▶ **WHAT YOU NEED TO DO**:
Nothing but an exact copy of the data should be given.

▶ **RECORDS TO USE**:

-- ==== Sys2Proof/Machine/Bits.lean ====
section
/-!
DEFINITION. Bit fields, byte orders, saturation, and the CRCs of R78 and R290.
-/
namespace Sys2Proof.Machine

/-- Bits [hi:lo] of a word, as a number. -/
def bits (w : Word) (hi lo : Nat) : Nat := (w.toNat >>> lo) % 2 ^ (hi + 1 - lo)

/-- Bit `i` of a word. -/
def bit (w : Word) (i : Nat) : Bool := w.getLsbD i

/-- The field `v` placed at bit `lo`, `n` bits wide. -/
def fld (v n lo : Nat) : Nat := (v % 2 ^ n) <<< lo

/-- A flag placed at bit `lo`. -/
def flag (b : Bool) (lo : Nat) : Nat := if b then 1 <<< lo else 0

/-- A register word from the sum of its fields. -/
def word (n : Nat) : Word := BitVec.ofNat 32 n

/-- A counter that saturates at `top`. -/
def satInc (n top : Nat) : Nat := if n < top then n + 1 else n

/-- A counter raised by `k` that saturates at `top`. -/
def satAdd (n k top : Nat) : Nat := min (n + k) top

/-- The `n` bytes of a number, least significant first. -/
def bytesLE : Nat → Nat → List Byte
  | 0, _ => []
  | n + 1, v => BitVec.ofNat 8 v :: bytesLE n (v / 256)

/-- The `n` bytes of a number, most significant first. -/
def bytesBE (n v : Nat) : List Byte := (bytesLE n v).reverse

/-- The number whose bytes, most significant first, are given. -/
def natBE (bs : List Byte) : Nat := bs.foldl (fun a b => a * 256 + b.toNat) 0

/-- `n` bytes of a list from `off`, most significant first, as a number. -/
def fieldBE (bs : List Byte) (off n : Nat) : Nat := natBE ((bs.drop off).take n)

/-- Eight shift steps of a reflected 32-bit CRC. -/
def crcReflStep (poly : Word) : Nat → Word → Word
  | 0, s => s
  | n + 1, s =>
    crcReflStep poly n (if s.getLsbD 0 then (s >>> (1 : Nat)) ^^^ poly else s >>> (1 : Nat))

/-- Shift steps of a 32-bit CRC that is not reflected. -/
def crcFwdStep (poly : Word) : Nat → Word → Word
  | 0, s => s
  | n + 1, s =>
    crcFwdStep poly n (if s.getLsbD 31 then (s <<< (1 : Nat)) ^^^ poly else s <<< (1 : Nat))

/-- CRC-32C folded over bytes, with no final inversion (R290). -/
def crcAFold (s : Word) (bs : List Byte) : Word :=
  bs.foldl (fun s b => crcReflStep 0x82F63B78#32 8 (s ^^^ (b.setWidth 32 : Word))) s

/-- crc_a of R290. -/
def crcA (bs : List Byte) : Word := crcAFold 0xFFFFFFFF#32 bs ^^^ 0xFFFFFFFF#32

/-- crc_b of R290. -/
def crcB (bs : List Byte) : Word :=
  bs.foldl (fun s b => crcFwdStep 0x741B8CD7#32 8 (s ^^^ ((b.setWidth 32 : Word) <<< (24 : Nat)))) 0xFFFFFFFF#32
    ^^^ 0xFFFFFFFF#32

/-- crc32c_word of R78: the register updated by 32 bits, least significant bit first, with no initial
or final inversion. -/
def crc32cWord (s d : Word) : Word := crcReflStep 0x82F63B78#32 32 (s ^^^ d)

/-- k_fix of R78. -/
def kFix : Word := crc32cWord 0xFFFFFFFF#32 0xFFFFFFFF#32 ^^^ 0xFFFFFFFF#32

/-- The frame check sequence of clause 3 over bytes, sent least significant byte first. -/
def fcs (bs : List Byte) : Word :=
  bs.foldl (fun s b => crcReflStep 0xEDB88320#32 8 (s ^^^ (b.setWidth 32 : Word))) 0xFFFFFFFF#32 ^^^ 0xFFFFFFFF#32

/-- The sum of the 16-bit words of bytes, and the sum folded to 16 bits, as the IPv4 and UDP checksums take it. -/
def sum16 : List Byte → Nat
  | [] => 0
  | [a] => a.toNat * 256
  | a :: b :: r => a.toNat * 256 + b.toNat + sum16 r

def fold16 (n : Nat) : Nat :=
  let m := n % 65536 + n / 65536
  m % 65536 + m / 65536

/-- Rounded-up division. -/
def ceilDiv (a b : Nat) : Nat := (a + b - 1) / b

/-- Numbers below `n` for which `f` holds, in rising order. -/
def below (n : Nat) (f : Nat → Bool) : List Nat := (List.range n).filter f

/-- The bits of a mask that are set, in rising order. -/
def maskBits {w : Nat} (m : BitVec w) : List Nat := below w fun i => m.getLsbD i

/-- Bit `i` of a vector set or cleared. -/
def setBit {w : Nat} (v : BitVec w) (i : Nat) (b : Bool) : BitVec w :=
  if b then v ||| BitVec.ofNat w (1 <<< i) else v &&& ~~~(BitVec.ofNat w (1 <<< i))

end Sys2Proof.Machine
end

▶ **SOLUTION TO THIS EXERCISE**:
-- ==== Sys2Proof/Machine/Bits.lean ====
section
/-!
DEFINITION. Bit fields, byte orders, saturation, and the CRCs of R78 and R290.
-/
namespace Sys2Proof.Machine

/-- Bits [hi:lo] of a word, as a number. -/
def bits (w : Word) (hi lo : Nat) : Nat := (w.toNat >>> lo) % 2 ^ (hi + 1 - lo)

/-- Bit `i` of a word. -/
def bit (w : Word) (i : Nat) : Bool := w.getLsbD i

/-- The field `v` placed at bit `lo`, `n` bits wide. -/
def fld (v n lo : Nat) : Nat := (v % 2 ^ n) <<< lo

/-- A flag placed at bit `lo`. -/
def flag (b : Bool) (lo : Nat) : Nat := if b then 1 <<< lo else 0

/-- A register word from the sum of its fields. -/
def word (n : Nat) : Word := BitVec.ofNat 32 n

/-- A counter that saturates at `top`. -/
def satInc (n top : Nat) : Nat := if n < top then n + 1 else n

/-- A counter raised by `k` that saturates at `top`. -/
def satAdd (n k top : Nat) : Nat := min (n + k) top

/-- The `n` bytes of a number, least significant first. -/
def bytesLE : Nat → Nat → List Byte
  | 0, _ => []
  | n + 1, v => BitVec.ofNat 8 v :: bytesLE n (v / 256)

/-- The `n` bytes of a number, most significant first. -/
def bytesBE (n v : Nat) : List Byte := (bytesLE n v).reverse

/-- The number whose bytes, most significant first, are given. -/
def natBE (bs : List Byte) : Nat := bs.foldl (fun a b => a * 256 + b.toNat) 0

/-- `n` bytes of a list from `off`, most significant first, as a number. -/
def fieldBE (bs : List Byte) (off n : Nat) : Nat := natBE ((bs.drop off).take n)

/-- Eight shift steps of a reflected 32-bit CRC. -/
def crcReflStep (poly : Word) : Nat → Word → Word
  | 0, s => s
  | n + 1, s =>
    crcReflStep poly n (if s.getLsbD 0 then (s >>> (1 : Nat)) ^^^ poly else s >>> (1 : Nat))

/-- Shift steps of a 32-bit CRC that is not reflected. -/
def crcFwdStep (poly : Word) : Nat → Word → Word
  | 0, s => s
  | n + 1, s =>
    crcFwdStep poly n (if s.getLsbD 31 then (s <<< (1 : Nat)) ^^^ poly else s <<< (1 : Nat))

/-- CRC-32C folded over bytes, with no final inversion (R290). -/
def crcAFold (s : Word) (bs : List Byte) : Word :=
  bs.foldl (fun s b => crcReflStep 0x82F63B78#32 8 (s ^^^ (b.setWidth 32 : Word))) s

/-- crc_a of R290. -/
def crcA (bs : List Byte) : Word := crcAFold 0xFFFFFFFF#32 bs ^^^ 0xFFFFFFFF#32

/-- crc_b of R290. -/
def crcB (bs : List Byte) : Word :=
  bs.foldl (fun s b => crcFwdStep 0x741B8CD7#32 8 (s ^^^ ((b.setWidth 32 : Word) <<< (24 : Nat)))) 0xFFFFFFFF#32
    ^^^ 0xFFFFFFFF#32

/-- crc32c_word of R78: the register updated by 32 bits, least significant bit first, with no initial
or final inversion. -/
def crc32cWord (s d : Word) : Word := crcReflStep 0x82F63B78#32 32 (s ^^^ d)

/-- k_fix of R78. -/
def kFix : Word := crc32cWord 0xFFFFFFFF#32 0xFFFFFFFF#32 ^^^ 0xFFFFFFFF#32

/-- The frame check sequence of clause 3 over bytes, sent least significant byte first. -/
def fcs (bs : List Byte) : Word :=
  bs.foldl (fun s b => crcReflStep 0xEDB88320#32 8 (s ^^^ (b.setWidth 32 : Word))) 0xFFFFFFFF#32 ^^^ 0xFFFFFFFF#32

/-- The sum of the 16-bit words of bytes, and the sum folded to 16 bits, as the IPv4 and UDP checksums take it. -/
def sum16 : List Byte → Nat
  | [] => 0
  | [a] => a.toNat * 256
  | a :: b :: r => a.toNat * 256 + b.toNat + sum16 r

def fold16 (n : Nat) : Nat :=
  let m := n % 65536 + n / 65536
  m % 65536 + m / 65536

/-- Rounded-up division. -/
def ceilDiv (a b : Nat) : Nat := (a + b - 1) / b

/-- Numbers below `n` for which `f` holds, in rising order. -/
def below (n : Nat) (f : Nat → Bool) : List Nat := (List.range n).filter f

/-- The bits of a mask that are set, in rising order. -/
def maskBits {w : Nat} (m : BitVec w) : List Nat := below w fun i => m.getLsbD i

/-- Bit `i` of a vector set or cleared. -/
def setBit {w : Nat} (v : BitVec w) (i : Nat) (b : Bool) : BitVec w :=
  if b then v ||| BitVec.ofNat w (1 <<< i) else v &&& ~~~(BitVec.ofNat w (1 <<< i))

end Sys2Proof.Machine
end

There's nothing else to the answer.